Il brisa le cachet et lut:

«Mon cher Plantat,

«Vous m’avez demandé une dépêche, autant vous griffonner en toute hâte une vingtaine de lignes que je vous fais porter chez notre sorcier…»

– Oh! murmura M. Lecoq s’interrompant, M. Gendron est trop bon, trop indulgent, en vérité!

N’importe, le compliment lui allait au cœur. Il reprit:

«… Ce matin à trois heures, nous avons procédé à l’exhumation du corps de ce pauvre Sauvresy. Certes, plus que personne je déplore les circonstances affreuses de la mort de ce digne et excellent homme, mais d’un autre côté, je ne puis m’empêcher de me réjouir de cette occasion unique et admirable qui m’est offerte d’expérimenter sérieusement et de démontrer l’infaillibilité de mes papiers sensibilisés…»

– Maudits savants! s’écria le père Plantat indigné, ils sont tous les mêmes.

– Pourquoi? Je m’explique très bien le sentiment involontaire du docteur. Puis-je n’être pas ravi lorsque je rencontre un beau crime?

Et, sans attendre la réplique du juge de paix, il poursuivit la lecture de la lettre:

«L’expérience promettait d’être d’autant plus concluante que l’aconitine est un des alcaloïdes qui se dérobent le plus opiniâtrement aux investigations et à l’analyse.

«Vous savez comment je procède? Après avoir fait chauffer fortement dans deux fois leur poids d’alcool les matières suspectes, je fais couler doucement le liquide dans un vase à bords peu élevés dont le fond est garni d’un papier sur lequel je suis parvenu à fixer mes réactifs. Mon papier conserve-t-il sa couleur? Il n’y a pas de poison. En change-t-il? Le poison est constant.
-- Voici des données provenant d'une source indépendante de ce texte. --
/-- Witness of ArbiterChoice: a command overtaken 4 times is chosen, 3 times leaves the request the choice; each has its turn; and a
decision stands through a row. -/
theorem witness_arbiterChoice :
    (∃ g : Engine, g.queue = [⟨0, 1⟩] ∧ g.mailbox = .waiting ⟨7, .allocate⟩ ∧ g.streak = 4 ∧ g.choice = some .command) ∧
    (∃ g : Engine, g.queue = [⟨0, 1⟩] ∧ g.mailbox = .waiting ⟨7, .allocate⟩ ∧ g.streak = 3 ∧ g.choice = some .link) ∧
    (∃ s, MailboxTurn s 7 .allocate ∧ s.engine.queue = [⟨0, 1⟩] ∧ s.engine.streak = 4) ∧
    (∃ s, LinkTurn s ⟨0, 1⟩ [] ∧ s.engine.mailbox = .waiting ⟨7, .allocate⟩ ∧ s.engine.streak = 3) ∧
    (∃ s, LinkTurn s ⟨0, 1⟩ [] ∧ s.engine.mailbox = .empty) ∧
    ((waiting .allocate selected).engine.occupant = .none ∧ (waiting .allocate selected).engine.claim ≠ none ∧
      exec .timeBaseTick (waiting .allocate selected) = .next (after .timeBaseTick (waiting .allocate selected))) :=
  ⟨⟨{ Engine.initial with queue := [⟨0, 1⟩], mailbox := .waiting ⟨7, .allocate⟩, streak := 4 }, rfl, rfl, rfl, by decide⟩,
    ⟨{ Engine.initial with queue := [⟨0, 1⟩], mailbox := .waiting ⟨7, .allocate⟩, streak := 3 }, rfl, rfl, rfl, by decide⟩,
    ⟨waiting .allocate (onEngine (fun g => { g with queue := [⟨0, 1⟩], streak := 4 })), ⟨rfl, rfl, rfl⟩, rfl, rfl⟩,
    ⟨onEngine (fun g => { g with
        queue := [⟨0, 1⟩], mailbox := .waiting ⟨7, .allocate⟩, streak := 3, claim := some .link }), ⟨rfl, rfl, rfl⟩, rfl, rfl⟩,
    ⟨onEngine (fun g => { g with queue := [⟨0, 1⟩], claim := some .link }), ⟨rfl, rfl, rfl⟩, rfl⟩, rfl, nofun, rfl⟩

/-- R100: at an idle engine the first arrival is the one that is taken, whichever of the two it is. -/
theorem test_firstArrival :
    (after .arbiterGrant ((after (.allocate 7 []) selected).placeLink 5 6)).engine.mailbox =
        .done { code := .ok, tag := 7, data := 1 } ∧
      (after .arbiterGrant (after (.allocate 7 []) (selected.placeLink 5 6))).engine.mailbox =
        .waiting { tag := 7, command := .allocate } ∧
      (after .arbiterGrant (after (.allocate 7 []) (selected.placeLink 5 6))).engine.streak = 1 := by decide +kernel

/-- A STAGED record at a position, under handle 1. -/
def staged (p : Int) : State := selected.putRecord 0 { armedAt p with state := .staged }

/-- An ARMED record at a position, under handle 1, in the list of axis 0. -/
def linked (p : Int) : State := listed [armedAt p] id

/-- Witness of AllocateStageAndRelease: the pool with and without a handle, and each state of the record. -/
theorem witness_allocateStageAndRelease :
    (MailboxTurn (waiting .allocate selected) 7 .allocate ∧ (waiting .allocate selected).freePool.head? = some 0) ∧
    (MailboxTurn (waiting .allocate { selected with freePool := [] }) 7 .allocate) ∧
    (MailboxTurn (waiting (.stage (handleNumber 0) (List.replicate 17 0)) (staged 0)) 7
        (.stage (handleNumber 0) (List.replicate 17 0)) ∧
      ((staged 0).recordAt 0).state = .staged ∧ ((staged 0).recordAt 0).isPending = false ∧
      stageRecord 0 ((staged 0).recordAt 0) (List.replicate 17 0) = none) ∧
    (MailboxTurn (waiting (.release (handleNumber 0)) (linked 0)) 7 (.release (handleNumber 0)) ∧
      ((linked 0).recordAt 0).state = .armed) ∧
    ((spentThree.recordAt 2).state = .spent ∧ (spentThree.recordAt 2).outstanding = 0) ∧
    ((selected.putRecord 0 { armedAt 0 with state := .spent, outstanding := 1 }).recordAt 0).outstanding ≠ 0 :=
  ⟨⟨waiting_turn (by decide +kernel) _, by decide +kernel⟩, waiting_turn (by decide +kernel) _,
    ⟨waiting_turn (by decide +kernel) _, by decide +kernel, by decide +kernel, by decide +kernel⟩,
    ⟨waiting_turn (by decide +kernel) _, by decide +kernel⟩, by decide +kernel, by decide +kernel⟩

/-- K-8: ALLOCATE gives handle 1 from the head of the pool, STAGED with budget 1. -/
theorem test_allocate :
    (after .arbiterGrant (waiting .allocate selected)).engine.mailbox = .done { code := .ok, tag := 7, data := 1 } ∧
      ((after .arbiterGrant (waiting .allocate selected)).recordAt 0).state = .staged ∧
      ((after .arbiterGrant (waiting .allocate selected)).recordAt 0).budget = 1 ∧
      (after .arbiterGrant (waiting .allocate selected)).freePool.head? = some 1 := by decide +kernel

/-- Witness of ListCommandsAtTheirGrant: handles 0 and 1025, records in each state, positions 4095 and 4096 of a ROTARY axis, a turn
qualifier on a LINEAR axis, and the active and the inactive bank. -/
theorem witness_listCommandsAtTheirGrant :
    MailboxTurn (waiting (.arm 0) selected) 7 (.arm 0) ∧ MailboxTurn (waiting (.move 1025 0) selected) 7 (.move 1025 0) ∧
    (MailboxTurn (waiting (.arm (handleNumber 0)) (staged 0)) 7 (.arm (handleNumber 0)) ∧
      FitsAxis ((staged 0).ax 0).config 0 none) ∧
    (FitsAxis (rotary (placed 0 0)).config 4095 (some 0) ∧ ¬ FitsAxis (rotary (placed 0 0)).config 4096 none ∧
      ¬ FitsAxis (placed 0 0).config 0 (some 0)) ∧
    (MailboxTurn (waiting (.disarm (handleNumber 0)) (linked 0)) 7 (.disarm (handleNumber 0)) ∧
      ((linked 0).recordAt 0).state = .armed ∧ ((staged 0).recordAt 0).state ≠ .armed) ∧
    MailboxTurn (waiting (.move (handleNumber 0) (-1)) (linked 0)) 7 (.move (handleNumber 0) (-1)) ∧
    (MailboxTurn (waiting (.retireBank 0 1) selected) 7 (.retireBank 0 1) ∧ (selected.ax 0).eval.bank ≠ 1 ∧
      (selected.ax 0).eval.bank = 0) := by
  refine ⟨waiting_turn (by decide +kernel) _, waiting_turn (by decide +kernel) _, ⟨waiting_turn ?_ _, ?_⟩, ⟨?_, ?_, ?_⟩,
    ⟨waiting_turn ?_ _, ?_⟩, waiting_turn ?_ _, waiting_turn (by decide +kernel) _, ?_⟩
  all_goals first
    | decide +kernel
    | (show _ ∧ _; decide)
    | (show ¬ (_ ∧ _); decide)
    | exact (rfl : (none : Option Turn) = none)
    | exact fun e => (nomatch (e : some (0 : Turn) = none))
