theorem StoreLaw.goesOn {s : State} (p : StoreLaw s) (k : AxisId) : StoreLaw (s.updAx k Axis.stepGoesOn) :=
  p.updAx k _ (stepGoesOn_config _) ListFine.stepGoesOn

theorem StoreLaw.examined {s t : State} {k : AxisId} (p : StoreLaw s) (q : StallLaw s) (x : Examined s k t) : StoreLaw t := by
  cases x with
  | nothing => exact p
  | passes st h rest x => exact (p.setRun x).goesOn k
  | fires st h rest x e =>
    refine StoreLaw.goesOn (StoreLaw.fire (p.setRun x) ?_ _ _) k
    rw [State.updAx_ax_same]
    exact x.fires p q e

theorem StoreLaw.placed {s t : State} (p : StoreLaw s) (q : StallLaw s) (x : Placed s t) : StoreLaw t := by
  cases x with
  | nothing => exact p
  | completes k rest f stalled held room =>
    obtain ⟨listed, unguarded, off⟩ := p.held k f held
    have left := (p.updEngine (fun g => { g with stalled := rest }) (by rfl) (.inl rfl)).updAx k Axis.dropHeld rfl
      ListFine.dropHeld
    have ready : Fires ((s.ax k).dropHeld) f.source := by
      refine ⟨listed, ?_, off, unguarded, rfl⟩
      show (if (s.ax k).eval.state = .stalled then EvalState.tracking else (s.ax k).eval.state) ≠ .seeking
      rcases q.heldState k (by rw [held]; nofun) with e | e <;> rw [e] <;> nofun
    have armed := ((p.list k f.source).mp listed).1
    unfold State.completeHeld
    dsimp only
    rw [finishFire_dropHeld, placeLink_updAx]
    have fired : StoreLaw ((((s.updEngine (fun g => { g with stalled := rest })).updAx k Axis.dropHeld).placeLink f.source
        f.target).finishFire k f.source) := by
      refine (left.placeLink f.source f.target ?_).finishes ?_
      · show (s.recordAt f.source).state ≠ _
        rw [armed]
        nofun
      · rw [placeLink_ax, State.updAx_ax_same]
        exact ready
    exact (fired.goesOn k).updAx k _ (settleIfTracking_front _).1 ListFine.settleIfTracking

/-! ### The engine -/

/-- A staged image leaves the state and the outstanding links of its record (R10). -/
theorem stageRecord_keeps {self : Handle} {r r' : Record} {image : List Byte} (e : stageRecord self r image = some r') :
    r'.state = r.state ∧ r'.outstanding = r.outstanding := by
  unfold stageRecord at e
  split at e
  · split at e
    · cases e
      exact ⟨rfl, rfl⟩
    · cases e
  · cases e

theorem StoreLaw.begun {s t : State} (p : StoreLaw s) (b : Begun s t) : StoreLaw t := by
  cases b with
  | ended code data => exact p.core.finished code data
  | allocated h rest head => exact (p.core.allocate h rest head _ (by decide) (by decide) rfl).finished _ _
  | staged h image r state given =>
    obtain ⟨same, out⟩ := stageRecord_keeps given
    rw [state] at same
    exact (p.core.putUnlisted h r (by rw [state]; nofun) (by rw [state]; nofun) (by rw [same]; nofun) (by rw [same]; nofun)
      out).finished _ _
  | released h state unlinked =>
    have off {x : RecordState} (n : x ≠ .staged) (n' : x ≠ .spent) : (s.recordAt h).state ≠ x := by
      rcases state with e | e <;> rw [e]
      exacts [n.symm, n'.symm]
    exact (p.core.freeRecord h (off nofun nofun) (off nofun nofun) unlinked).finished _ _
  | arms h state fits => exact p.core.occupied _ ⟨state, rfl, by
      unfold State.armChecks at fits
      exact (Bool.and_eq_true_iff.mp fits).1⟩
  | disarms h state => exact p.core.occupied _ (fun _ => rfl)
  | moves h q state fits => exact p.core.occupied _ (fun _ => ⟨rfl, fits⟩)
  | retires k bank => exact p.core.occupied _ trivial

/-- An operation that goes on relies on what it relied on before. -/
theorem OperationFits.goesOn {s : State} (p : StoreLaw s) {o : Occupant} (next : GoesOn s s.engine.occupant o) :
    OperationFits (s.updEngine (fun g => { g with occupant := o })) := by
  have fits := p.operation
  unfold OperationFits at fits
  generalize work : s.engine.occupant = w at fits next
  cases next with
  | arm h k place place' => exact fits
  | relink h k place place' => exact fits
  | link r k place place' => exact fits
  | retire k bank place place' count sent => trivial
  | sends k bank place place' count h listed => exact fun _ => ((p.list k h).mp listed).2

/-- A record that an operation links fits the axis that it was sent to (R105, R107, R111). -/
theorem StoreLaw.links {s : State} (p : StoreLaw s) {k : AxisId} {h : Handle}
    (state : (s.recordAt h).state = .staged ∨ (s.recordAt h).state = .moving) (axis : (s.recordAt h).axis = k)
    (fits : inRange (s.ax k).config (s.recordAt h).position = true) (still : (s.ax k).eval.state ≠ .seeking) :
    StoreCore (s.linkRecord k h) := by
  have off {x : RecordState} (n : x ≠ .staged) (n' : x ≠ .moving) : (s.recordAt h).state ≠ x := by
    rcases state with e | e <;> rw [e]
    exacts [n.symm, n'.symm]
  exact p.core.linkRecord k h (off nofun nofun) (off nofun nofun) axis fits still

/-- An unlink that waits no more finds its record off the run and its fire not held (R25). -/
theorem unlink_free {s : State} {k : AxisId} {h : Handle} (taken : s.unlinkWaits k h = false) :
    (s.ax k).eval.state ≠ .seeking ∧ (∀ st, (s.ax k).eval.step = some st → h ∉ st.run) ∧
      ∀ f, (s.ax k).eval.held = some f → f.source ≠ h := by
  unfold State.unlinkWaits Evaluator.inStep at taken
  simp only [Bool.or_eq_false_iff] at taken
  obtain ⟨still, run, held⟩ := taken
  refine ⟨fun e => absurd ((seeking_iff s k).mpr e) (by rw [still]; nofun), fun st step m => ?_, fun f holds e => ?_⟩
  · rw [step] at run
    simp only [List.contains_eq_mem, decide_eq_false_iff_not] at run
    exact run m
  · rw [holds] at held
    exact of_decide_eq_false held e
«Ici, mon papier, d’un jaune clair, devait, si nous ne nous trompions pas, se couvrir de taches brunes, ou même devenir complètement brun.

«D’avance, j’avais expliqué l’expérience au juge d’instruction et aux experts qui m’étaient adjoints.

«Ah! mon ami, quel succès! Aux premières gouttes d’alcool, le papier est devenu subitement du plus beau brun foncé. C’est vous dire que votre récit était de la dernière exactitude.

«Les matières soumises à mon examen étaient littéralement saturées d’aconitine. Jamais, dans mon laboratoire, opérant à loisir, je n’ai obtenu des résultats plus décisifs.

«Je m’attends à voir, à l’audience, contester la sûreté de mon expérimentation, mais j’ai des moyens de vérification et de contre-expertise tels, que je confondrai certainement tous les chimistes qu’on m’opposera.